Let's load the `bloom-1b7` model!

We're also going to load the `bigscience/tokenizer` which is the tokenizer for all of the BLOOM models.

This step will take some time, as we have to download the model weights which are ~3.44GB.

In [None]:
import torch
torch.cuda.is_available()

True

In [None]:
import os
os.environ["CUDA_VISIBLE_DEVICES"]="0"
import torch
import torch.nn as nn
import bitsandbytes as bnb
from transformers import AutoTokenizer, AutoConfig, AutoModelForCausalLM

model = AutoModelForCausalLM.from_pretrained(
    "bigscience/bloom-1b7", 
    torch_dtype=torch.float32,
    load_in_8bit=False, 
    device_map='auto',
)

tokenizer = AutoTokenizer.from_pretrained("bigscience/tokenizer")

### Post-processing on the model

Finally, we need to apply some post-processing on the 8-bit model to enable training, let's freeze all our layers, and cast the layer-norm in `float32` for stability. We also cast the output of the last layer in `float32` for the same reasons.

In [None]:
for param in model.parameters():
  param.requires_grad = False  # freeze the model - train adapters later
  if param.ndim == 1:
    # cast the small parameters (e.g. layernorm) to fp32 for stability
    param.data = param.data.to(torch.float32)

model.gradient_checkpointing_enable()  # reduce number of stored activations
model.enable_input_require_grads()

class CastOutputToFloat(nn.Sequential):
  def forward(self, x): return super().forward(x).to(torch.float32)
model.lm_head = CastOutputToFloat(model.lm_head)

### Apply LoRA

Here comes the magic with `peft`! Let's load a `PeftModel` and specify that we are going to use low-rank adapters (LoRA) using `get_peft_model` utility function from `peft`.

In [None]:
def print_trainable_parameters(model):
    """
    Prints the number of trainable parameters in the model.
    """
    trainable_params = 0
    all_param = 0
    for _, param in model.named_parameters():
        all_param += param.numel()
        if param.requires_grad:
            trainable_params += param.numel()
    print(
        f"trainable params: {trainable_params} || all params: {all_param} || trainable%: {100 * trainable_params / all_param}"
    )

In [None]:
from peft import LoraConfig, get_peft_model 

config = LoraConfig(
    r=16,
    lora_alpha=32,
    target_modules=["query_key_value"],
    lora_dropout=0.05,
    bias="none",
    task_type="CAUSAL_LM"
)

model = get_peft_model(model, config)
print_trainable_parameters(model)

trainable params: 3145728 || all params: 1725554688 || trainable%: 0.18230242262828822


### Preprocessing

We can simply load our dataset from 🤗 Hugging Face with the `load_dataset` method!

In [None]:
import transformers
from datasets import load_dataset, Dataset

dataset_name = "cmagganas/GenAI-job-postings-Dataset-sample"
position_level = "position_level"
use_case = "use_case"
job_title = "job_title"
job_posting = "job_posting"
cover_letter = "cover_letter"

In [None]:
dataset = load_dataset(dataset_name)
print(dataset)
print(dataset['train'][0])

Downloading readme:   0%|          | 0.00/533 [00:00<?, ?B/s]

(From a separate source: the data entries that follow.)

/-! ### dropHalf -/

@[simp] theorem State.dropHalf_pending (r : Req) : (s.dropHalf r).pending = s.pending := rfl
@[simp] theorem State.dropHalf_now (r : Req) : (s.dropHalf r).now = s.now := rfl
@[simp] theorem State.dropHalf_freeCtr (r : Req) : (s.dropHalf r).freeCtr = s.freeCtr := rfl
@[simp] theorem State.dropHalf_csr (r : Req) : (s.dropHalf r).csr = s.csr := rfl
@[simp] theorem State.dropHalf_mem (r : Req) : (s.dropHalf r).mem = s.mem := rfl
@[simp] theorem State.dropHalf_log (r : Req) : (s.dropHalf r).log = s.log := rfl
@[simp] theorem State.dropHalf_epoch (r : Req) : (s.dropHalf r).epoch = s.epoch := rfl
@[simp] theorem State.dropHalf_irq (r : Req) : (s.dropHalf r).irq = s.irq := rfl
@[simp] theorem State.dropHalf_msix (r : Req) : (s.dropHalf r).msix = s.msix := rfl
@[simp] theorem State.dropHalf_imsic (r : Req) : (s.dropHalf r).imsic = s.imsic := rfl
@[simp] theorem State.dropHalf_castleIrq (r : Req) : (s.dropHalf r).castleIrq = s.castleIrq := rfl
@[simp] theorem State.dropHalf_rdata (r : Req) : (s.dropHalf r).rdata = s.rdata := rfl
@[simp] theorem State.dropHalf_time (r : Req) : (s.dropHalf r).time = s.time := rfl
@[simp] theorem State.dropHalf_iq (r : Req) : (s.dropHalf r).iq = s.iq := rfl
@[simp] theorem State.dropHalf_port (r : Req) : (s.dropHalf r).port = s.port := rfl
@[simp] theorem State.dropHalf_aln (r : Req) : (s.dropHalf r).aln = s.aln := rfl
@[simp] theorem State.dropHalf_vox (r : Req) : (s.dropHalf r).vox = s.vox := rfl
@[simp] theorem State.dropHalf_sq (r : Req) : (s.dropHalf r).sq = s.sq := rfl
@[simp] theorem State.dropHalf_fab (r : Req) : (s.dropHalf r).fab = s.fab := rfl
@[simp] theorem State.dropHalf_net (r : Req) : (s.dropHalf r).net = s.net := rfl
@[simp] theorem State.dropHalf_unitSt (r : Req) : (s.dropHalf r).unitSt = s.unitSt := rfl
@[simp] theorem State.dropHalf_pl (r : Req) : (s.dropHalf r).pl = s.pl := rfl
@[simp] theorem State.dropHalf_ae (r : Req) : (s.dropHalf r).ae = s.ae := rfl
@[simp] theorem State.dropHalf_kv (r : Req) : (s.dropHalf r).kv = s.kv := rfl
@[simp] theorem State.dropHalf_mc (r : Req) : (s.dropHalf r).mc = s.mc := rfl
@[simp] theorem State.dropHalf_rekey (r : Req) : (s.dropHalf r).rekey = s.rekey := rfl
@[simp] theorem State.dropHalf_cc (r : Req) : (s.dropHalf r).cc = s.cc := rfl
@[simp] theorem State.dropHalf_rfx (r : Req) : (s.dropHalf r).rfx = s.rfx := rfl
@[simp] theorem State.dropHalf_dyn (r : Req) : (s.dropHalf r).dyn = s.dyn := rfl
@[simp] theorem State.dropHalf_mbx (r : Req) : (s.dropHalf r).mbx = s.mbx := rfl
@[simp] theorem State.dropHalf_sched (r : Req) : (s.dropHalf r).sched = s.sched := rfl
@[simp] theorem State.dropHalf_img (r : Req) : (s.dropHalf r).img = s.img := rfl
@[simp] theorem State.dropHalf_castle (r : Req) : (s.dropHalf r).castle = s.castle := rfl
@[simp] theorem State.dropHalf_poison (r : Req) : (s.dropHalf r).poison = s.poison := rfl
@[simp] theorem State.dropHalf_badWords (r : Req) : (s.dropHalf r).badWords = s.badWords := rfl
@[simp] theorem State.dropHalf_acc (r : Req) : (s.dropHalf r).acc = s.acc := rfl
@[simp] theorem State.dropHalf_cores (r : Req) : (s.dropHalf r).cores = s.cores := rfl
@[simp] theorem State.dropHalf_pcie (r : Req) : (s.dropHalf r).pcie = s.pcie := rfl
@[simp] theorem State.dropHalf_link (r : Req) : (s.dropHalf r).link = s.link := rfl
@[simp] theorem State.dropHalf_pwr (r : Req) : (s.dropHalf r).pwr = s.pwr := rfl
@[simp] theorem State.dropHalf_loops (r : Req) : (s.dropHalf r).loops = s.loops := rfl
@[simp] theorem State.dropHalf_clk (r : Req) : (s.dropHalf r).clk = s.clk := rfl
@[simp] theorem State.dropHalf_boot (r : Req) : (s.dropHalf r).boot = s.boot := rfl
@[simp] theorem State.dropHalf_reg (r : Req) (r0 : Nat) : (s.dropHalf r).reg r0 = s.reg r0 := by simp only [State.reg, State.dropHalf_csr]
@[simp] theorem State.dropHalf_rd (r : Req) (g : Fld) : (s.dropHalf r).rd g = s.rd g := by simp only [State.rd, State.dropHalf_reg]
@[simp] theorem State.dropHalf_byte (r : Req) (r0 : Nat) : (s.dropHalf r).byte r0 = s.byte r0 := by simp only [State.byte, State.blank, State.dropHalf_mem, State.dropHalf_rekey]

/-! ### setRot -/

@[simp] theorem State.setRot_pending (r : RotSt) : (s.setRot r).pending = s.pending := rfl
@[simp] theorem State.setRot_now (r : RotSt) : (s.setRot r).now = s.now := rfl
@[simp] theorem State.setRot_freeCtr (r : RotSt) : (s.setRot r).freeCtr = s.freeCtr := rfl
@[simp] theorem State.setRot_csr (r : RotSt) : (s.setRot r).csr = s.csr := rfl
@[simp] theorem State.setRot_mem (r : RotSt) : (s.setRot r).mem = s.mem := rfl
@[simp] theorem State.setRot_log (r : RotSt) : (s.setRot r).log = s.log := rfl
@[simp] theorem State.setRot_half (r : RotSt) : (s.setRot r).half = s.half := rfl
@[simp] theorem State.setRot_epoch (r : RotSt) : (s.setRot r).epoch = s.epoch := rfl
@[simp] theorem State.setRot_irq (r : RotSt) : (s.setRot r).irq = s.irq := rfl
@[simp] theorem State.setRot_msix (r : RotSt) : (s.setRot r).msix = s.msix := rfl
@[simp] theorem State.setRot_imsic (r : RotSt) : (s.setRot r).imsic = s.imsic := rfl
@[simp] theorem State.setRot_castleIrq (r : RotSt) : (s.setRot r).castleIrq = s.castleIrq := rfl
@[simp] theorem State.setRot_rdata (r : RotSt) : (s.setRot r).rdata = s.rdata := rfl
@[simp] theorem State.setRot_time (r : RotSt) : (s.setRot r).time = s.time := rfl
@[simp] theorem State.setRot_iq (r : RotSt) : (s.setRot r).iq = s.iq := rfl
@[simp] theorem State.setRot_port (r : RotSt) : (s.setRot r).port = s.port := rfl
@[simp] theorem State.setRot_aln (r : RotSt) : (s.setRot r).aln = s.aln := rfl
@[simp] theorem State.setRot_vox (r : RotSt) : (s.setRot r).vox = s.vox := rfl
@[simp] theorem State.setRot_sq (r : RotSt) : (s.setRot r).sq = s.sq := rfl
@[simp] theorem State.setRot_fab (r : RotSt) : (s.setRot r).fab = s.fab := rfl
@[simp] theorem State.setRot_net (r : RotSt) : (s.setRot r).net = s.net := rfl
@[simp] theorem State.setRot_unitSt (r : RotSt) : (s.setRot r).unitSt = s.unitSt := rfl
@[simp] theorem State.setRot_pl (r : RotSt) : (s.setRot r).pl = s.pl := rfl
@[simp] theorem State.setRot_ae (r : RotSt) : (s.setRot r).ae = s.ae := rfl
@[simp] theorem State.setRot_kv (r : RotSt) : (s.setRot r).kv = s.kv := rfl
@[simp] theorem State.setRot_mc (r : RotSt) : (s.setRot r).mc = s.mc := rfl
@[simp] theorem State.setRot_rekey (r : RotSt) : (s.setRot r).rekey = s.rekey := rfl
@[simp] theorem State.setRot_cc (r : RotSt) : (s.setRot r).cc = s.cc := rfl
@[simp] theorem State.setRot_rfx (r : RotSt) : (s.setRot r).rfx = s.rfx := rfl
@[simp] theorem State.setRot_dyn (r : RotSt) : (s.setRot r).dyn = s.dyn := rfl
@[simp] theorem State.setRot_mbx (r : RotSt) : (s.setRot r).mbx = s.mbx := rfl
@[simp] theorem State.setRot_sched (r : RotSt) : (s.setRot r).sched = s.sched := rfl
@[simp] theorem State.setRot_img (r : RotSt) : (s.setRot r).img = s.img := rfl
@[simp] theorem State.setRot_poison (r : RotSt) : (s.setRot r).poison = s.poison := rfl
@[simp] theorem State.setRot_badWords (r : RotSt) : (s.setRot r).badWords = s.badWords := rfl
@[simp] theorem State.setRot_acc (r : RotSt) : (s.setRot r).acc = s.acc := rfl
@[simp] theorem State.setRot_cores (r : RotSt) : (s.setRot r).cores = s.cores := rfl
@[simp] theorem State.setRot_pcie (r : RotSt) : (s.setRot r).pcie = s.pcie := rfl
@[simp] theorem State.setRot_link (r : RotSt) : (s.setRot r).link = s.link := rfl
@[simp] theorem State.setRot_pwr (r : RotSt) : (s.setRot r).pwr = s.pwr := rfl
@[simp] theorem State.setRot_loops (r : RotSt) : (s.setRot r).loops = s.loops := rfl
@[simp] theorem State.setRot_clk (r : RotSt) : (s.setRot r).clk = s.clk := rfl
@[simp] theorem State.setRot_boot (r : RotSt) : (s.setRot r).boot = s.boot := rfl
@[simp] theorem State.setRot_reg (r : RotSt) (r0 : Nat) : (s.setRot r).reg r0 = s.reg r0 := by simp only [State.reg, State.setRot_csr]
@[simp] theorem State.setRot_rd (r : RotSt) (g : Fld) : (s.setRot r).rd g = s.rd g := by simp only [State.rd, State.setRot_reg]
@[simp] theorem State.setRot_byte (r : RotSt) (r0 : Nat) : (s.setRot r).byte r0 = s.byte r0 := by simp only [State.byte, State.blank, State.setRot_mem, State.setRot_rekey]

Downloading and preparing dataset None/None to /root/.cache/huggingface/datasets/cmagganas___parquet/cmagganas--GenAI-job-postings-Dataset-sample-1abca01d2eea39bd/0.0.0/2a3b91fbd88a2c90d1dbbb32b460cf621d31bd5b05b934492fdef7d8d6f236ec...


Downloading data files:   0%|          | 0/1 [00:00<?, ?it/s]

Downloading data:   0%|          | 0.00/41.6k [00:00<?, ?B/s]

Extracting data files:   0%|          | 0/1 [00:00<?, ?it/s]

Generating train split:   0%|          | 0/10 [00:00<?, ? examples/s]

Dataset parquet downloaded and prepared to /root/.cache/huggingface/datasets/cmagganas___parquet/cmagganas--GenAI-job-postings-Dataset-sample-1abca01d2eea39bd/0.0.0/2a3b91fbd88a2c90d1dbbb32b460cf621d31bd5b05b934492fdef7d8d6f236ec. Subsequent calls will reuse this data.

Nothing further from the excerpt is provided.